PROVIDED INFORMATION |

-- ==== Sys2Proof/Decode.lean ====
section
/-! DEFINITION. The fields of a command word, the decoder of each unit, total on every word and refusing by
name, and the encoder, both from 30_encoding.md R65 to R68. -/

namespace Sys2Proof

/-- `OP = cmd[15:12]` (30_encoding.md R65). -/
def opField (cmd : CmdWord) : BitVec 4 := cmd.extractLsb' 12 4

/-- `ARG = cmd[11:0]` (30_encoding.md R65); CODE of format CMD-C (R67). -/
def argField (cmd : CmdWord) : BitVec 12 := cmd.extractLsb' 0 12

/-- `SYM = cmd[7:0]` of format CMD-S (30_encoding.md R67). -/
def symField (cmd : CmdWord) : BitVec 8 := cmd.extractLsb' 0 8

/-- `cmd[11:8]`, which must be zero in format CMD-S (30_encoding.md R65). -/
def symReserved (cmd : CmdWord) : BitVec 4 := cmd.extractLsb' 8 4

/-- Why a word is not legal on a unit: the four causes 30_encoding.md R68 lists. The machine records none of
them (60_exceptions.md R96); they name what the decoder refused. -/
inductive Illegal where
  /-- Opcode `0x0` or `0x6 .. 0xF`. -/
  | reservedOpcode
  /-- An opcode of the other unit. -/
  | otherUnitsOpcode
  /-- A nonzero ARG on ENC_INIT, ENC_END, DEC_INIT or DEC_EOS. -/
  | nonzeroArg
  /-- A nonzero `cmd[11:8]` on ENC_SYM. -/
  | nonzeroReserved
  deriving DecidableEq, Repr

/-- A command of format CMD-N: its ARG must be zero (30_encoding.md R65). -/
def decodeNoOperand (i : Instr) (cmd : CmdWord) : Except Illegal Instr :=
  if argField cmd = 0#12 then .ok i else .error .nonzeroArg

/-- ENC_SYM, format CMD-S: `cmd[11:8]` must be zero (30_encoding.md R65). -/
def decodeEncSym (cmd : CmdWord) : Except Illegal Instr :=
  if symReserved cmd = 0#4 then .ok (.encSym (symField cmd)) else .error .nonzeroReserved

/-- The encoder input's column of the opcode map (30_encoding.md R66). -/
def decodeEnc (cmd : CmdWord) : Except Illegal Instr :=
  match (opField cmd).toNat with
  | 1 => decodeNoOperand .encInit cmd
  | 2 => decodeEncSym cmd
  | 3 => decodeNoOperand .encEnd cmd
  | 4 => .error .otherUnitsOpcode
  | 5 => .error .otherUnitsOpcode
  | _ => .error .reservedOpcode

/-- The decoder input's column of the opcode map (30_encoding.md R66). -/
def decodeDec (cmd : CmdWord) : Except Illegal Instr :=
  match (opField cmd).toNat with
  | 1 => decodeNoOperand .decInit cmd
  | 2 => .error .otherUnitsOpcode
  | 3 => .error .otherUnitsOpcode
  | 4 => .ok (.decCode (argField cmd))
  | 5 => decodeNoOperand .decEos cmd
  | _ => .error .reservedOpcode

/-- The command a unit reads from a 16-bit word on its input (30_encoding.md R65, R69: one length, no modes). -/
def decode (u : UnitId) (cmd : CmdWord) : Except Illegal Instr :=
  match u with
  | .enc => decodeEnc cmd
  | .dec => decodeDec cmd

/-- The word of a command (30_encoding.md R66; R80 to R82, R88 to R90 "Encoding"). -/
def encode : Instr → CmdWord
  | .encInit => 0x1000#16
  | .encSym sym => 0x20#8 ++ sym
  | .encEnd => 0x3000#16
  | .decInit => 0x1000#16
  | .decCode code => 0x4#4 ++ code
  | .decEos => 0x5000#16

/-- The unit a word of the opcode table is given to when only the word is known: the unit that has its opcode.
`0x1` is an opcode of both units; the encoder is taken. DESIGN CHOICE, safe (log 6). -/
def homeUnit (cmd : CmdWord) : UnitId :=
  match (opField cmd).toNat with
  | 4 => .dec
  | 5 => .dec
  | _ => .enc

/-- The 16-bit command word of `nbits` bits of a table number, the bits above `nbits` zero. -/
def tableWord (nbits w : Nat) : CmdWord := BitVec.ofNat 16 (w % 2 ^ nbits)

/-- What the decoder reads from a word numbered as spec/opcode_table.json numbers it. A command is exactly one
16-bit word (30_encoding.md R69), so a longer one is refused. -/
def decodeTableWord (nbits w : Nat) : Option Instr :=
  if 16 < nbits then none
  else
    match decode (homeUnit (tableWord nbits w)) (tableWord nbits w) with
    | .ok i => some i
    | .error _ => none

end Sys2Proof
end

YOUR INSTRUCTIONS |
Go through the listing above and write out exactly the lines starting with the one holding "def symField (cmd" and running through the one holding "records none of", ends included, and no others.

SOLUTION TO THE PROBLEM |
def symField (cmd : CmdWord) : BitVec 8 := cmd.extractLsb' 0 8

/-- `cmd[11:8]`, which must be zero in format CMD-S (30_encoding.md R65). -/
def symReserved (cmd : CmdWord) : BitVec 4 := cmd.extractLsb' 8 4

/-- Why a word is not legal on a unit: the four causes 30_encoding.md R68 lists. The machine records none of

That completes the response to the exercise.